Monday, May 24, 2021

Free the People


 Capitalism is always an ugly, depressing, restrictive system whichever party tries to manage it. It must always condemn the majority to lives of exploitation and poverty. Poverty remains the main cause of a considerable amount of ill health. Millions of children die each year from malnutrition and infection in the Third World. Even in the more affluent countries workers have higher mortality rates than the rich as a result of working in stressful, polluted, alienating environments and living in poor housing conditions.

The primary purpose of the present system is profit. All other things are secondary. Profit is its lifeblood and when it shall cease to flow the system will be dead. Profit first; life, love, liberty — all these must come second. Under such a system workers are shackled by the chains of wage slavery.
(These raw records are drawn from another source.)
-- ==== Sys2Proof/Machine/Solve.lean ====
section
/-! DEFINITION. The arithmetic of a solve (R144 to R152), as functions of FP64 encodings: dot products, preconditioners and the
three methods. -/

namespace Sys2Proof.Machine

abbrev Vec := List Nat
/-- A row: column and value of each stored entry, in ascending position. -/
abbrev SRow := List (Nat × Nat)

/-- Why a method stops. -/
inductive SolEnd where
  | conv | cap | breakdown | pivotZero | overflow
  /-- No further reduction point is to be made (deadline, abort, or a peer's end). -/
  | stopped
  deriving DecidableEq, Repr

/-- What a solve is given. -/
structure SolCfg where
  n : Nat
  nHalo : Nat
  rows : List SRow
  slots : List (Nat × Nat)
  /-- Members, and the place of this one (R136). -/
  ranks : Nat
  me : Nat
  b : Vec
  rtol : Nat
  atol : Nat
  tau : Nat
  maxit : Nat
  method : Nat
  pc : Nat
  m : Nat
  degree : Nat
  lmin : Nat
  lmax : Nat
  /-- First row and size of each block. -/
  blocks : List (Nat × Nat)
  deriving DecidableEq, Repr

def SolCfg.multi (c : SolCfg) : Bool := c.ranks ≠ 1

/-- What a solve carries. -/
structure SolSt where
  x : Vec
  /-- The last iterate whose every element was finite. -/
  xFin : Option Vec
  it : Nat
  restarts : Nat
  piv : Nat
  resNorm : Nat
  bNorm : Nat
  /-- Reduction points still to be made, where they are bounded. -/
  left : Option Nat
  /-- Values of the members at each reduction point, and the halo entries of each product, in order. -/
  points : List (List (List Nat))
  halos : List (List Nat)
  /-- What this member has brought to the reduction points, and the vectors of its products, whose elements its neighbours receive. -/
  mine : List (List Nat) := []
  sent : List Vec := []
  deriving DecidableEq, Repr

abbrev SolM (α : Type) := ExceptT SolEnd (StateM SolSt) α

def f64Fin (v : Nat) : Bool := (fpVal fp64 v).isFin
def f64Add (a b : Nat) : Nat := (fpAdd fp64 .rne a b).1
def f64Sub (a b : Nat) : Nat := (fpSub fp64 .rne a b).1
def f64Mul (a b : Nat) : Nat := (fpMul fp64 .rne a b).1
def f64Div (a b : Nat) : Nat := (fpDiv fp64 .rne a b).1
def f64Fma (a b c : Nat) : Nat := (fpFma fp64 .rne a b c).1
def f64Sqrt (a : Nat) : Nat := (fpSqrt fp64 .rne a).1
def f64Neg (a : Nat) : Nat := a ^^^ fp64.signBit
def f64Abs (a : Nat) : Nat := a % fp64.signBit
def f64Lt (a b : Nat) : Bool := fvLt (fpVal fp64 a) (fpVal fp64 b)
def f64Le (a b : Nat) : Bool := fvLt (fpVal fp64 a) (fpVal fp64 b) || fvEq (fpVal fp64 a) (fpVal fp64 b)
def f64Zero (a : Nat) : Bool := (fpVal fp64 a).isZero
def f64One : Nat := 0x3FF0000000000000

/-- The FP64 step of R124 over a list of products, from a starting value. -/
def f64Steps (c : Nat) (ts : List (Nat × Nat)) : Nat :=
  (dotIeee fp64 4 c (ts.map (fun p => (fpVal fp64 p.1, fpVal fp64 p.2)))).1

def vAt (v : Vec) (i : Nat) : Nat := (v[i]?).getD 0

/-- a x + y, one fused multiply–add per element. -/
def vFma (a : Nat) (x y : Vec) : Vec := (x.zip y).map (fun p => f64Fma a p.1 p.2)

def chk (v : Nat) : SolM Nat := if f64Fin v then pure v else throw .overflow
def chkV (v : Vec) : SolM Vec := if v.all f64Fin then pure v else throw .overflow

/-- The next iterate: kept as the last finite one, or the end of R152. -/
def setX (v : Vec) : SolM Unit := do
  let v ← chkV v
  modify (fun s => { s with x := v, xFin := some v })

/-- The sum of the members' values in the fixed pairwise tree, padded with −0 (R144, R302). -/
def acrossMembers (vs : List Nat) : Nat :=
  let k := ((List.range 18).find? (fun k => decide (vs.length ≤ 2 ^ k))).getD 17
  (treeReduce (fun a b => fpAdd fp64 .rne a b) k (vs ++ List.replicate (2 ^ k - vs.length) fp64.signBit)).1

/-- A reduction point (R144, R155): the member's own values, or across members their sums. -/
def reducePoint (c : SolCfg) (own : List Nat) : SolM (List Nat) := do
  let s ← get
  if s.left = some 0 then throw .stopped
  set { s with left := s.left.map (· - 1), points := s.points.tail, mine := s.mine ++ [own] }
  let r ← (if c.multi then
      match s.points with
      | [] => throw SolEnd.stopped
      | p :: _ => pure ((List.range own.length).map (fun i =>
          acrossMembers ((List.range c.ranks).map (fun m => if m = c.me then vAt own i else vAt ((p[m]?).getD []) i))))
    else pure own : SolM (List Nat))
  chkV r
Working people have been dictated to by the courts, assaulted by the police, duped by the press, condemned by church-leaders, deceived by politicians, betrayed by turn-coats by renegades, preyed upon by careerists, infested by opportunists, deserted by cowards, bled by leeches, and sold out by leaders. But still, we rise up. The power of the socialist movement lies in its capacity to power to shed light, to feed the brain of the working class, arouse them from their torpor, develop their faculties for thinking, teach them their economic class interests, effect their solidarity, and imbue them with the spirit of the impending social revolution.

 Today the world is in the hands of billionaires-owners of the largest corporations, the biggest banks; in short, owners or controllers of the huge monopolies. These capitalists, not only own or control the chief means whereby we work and live, but, in fact, control the whole governing machine. They pull the strings. And they use their power to make themselves richer and richer—at our expense. They hire workers to make a profit out of their labour; their capitalist production is for profit, not for use: and to get more profit they slash wages, carry through speed-up and worsen conditions. This mad race for profits ends in a crisis; and then they try to get out of the crisis—at our expense.

But it is not only poverty and insecurity and unemployment which threatens the majority of working people. For the great capitalist employer and financiers have one last use for us all and that is to recruit us for war. The cause of capitalist war is the attempt of each national capitalist group—British, EU, American, Chinese, etc.—to beat its competitors on the world market and to win bigger and bigger profits for its own millionaires. For capitalism has now reached the stage when war is probable. The multinationals and big banks are dominating at home, are dominating through their investments abroad, and that other countries have been divided up amongst them. Therefore the Great Powers are rivals of one another in the world market. This rivalry becomes fiercer and fiercer, firstly by tariffs, quotas, and other economic measures in a trade war but eventually transforming into actual military conflict either directly or by proxy.  The most fearsome, ghastly and deadly armaments are being piled up. Science and inventive genius are prostituted to discover and perfect the means of death and destruction of millions, in order to win new markets, territory, and spheres of profitable capitalist investment, to bring rent, interest and profit for a handful of employers, bankers and landlords.

British workers are not blind to the fact that the British capitalist class is just as ruthless and savage as any other capitalist class. British workers must face the fact that all capitalism has to offer them today is poverty and low that they nor their families have any hope or future under capitalism. There is no need for a single worker to be overworked or in dread of losing his job; no reason why an unemployed worker should lack the necessities of life. All over the world millions of workers are year by year coming to realise these facts and to see that nothing except the existence of capitalism prevents them from building up for themselves a decent and secure world. Everywhere the workers are becoming less and less willing to put up with an entirely unnecessary state of destitution. They are showing themselves more and more determined to insist upon their right to food, good health and shelter for themselves and their families. But to get this, capitalism must be overthrown. To get this is only possible by the building up of socialism, giving peace and prosperity, happiness and new life to the whole working population of the world.

We have today ample resources for producing all the things we need. Today we are both unemployed and unable to get the things we need. The two things go together. For we are unemployed because the capitalists want to have their profits and will not let us produce what we need. Deprivation and unemployment can only be ended by taking over and running the industries to give us all a decent standard of living. The workers will produce far better and more willingly under their own management than they do now. For the first time, the British workers will know that greater productivity will no longer be a threat to their livelihood but will make it possible to raise the whole standard of living and shorten the hours of labour.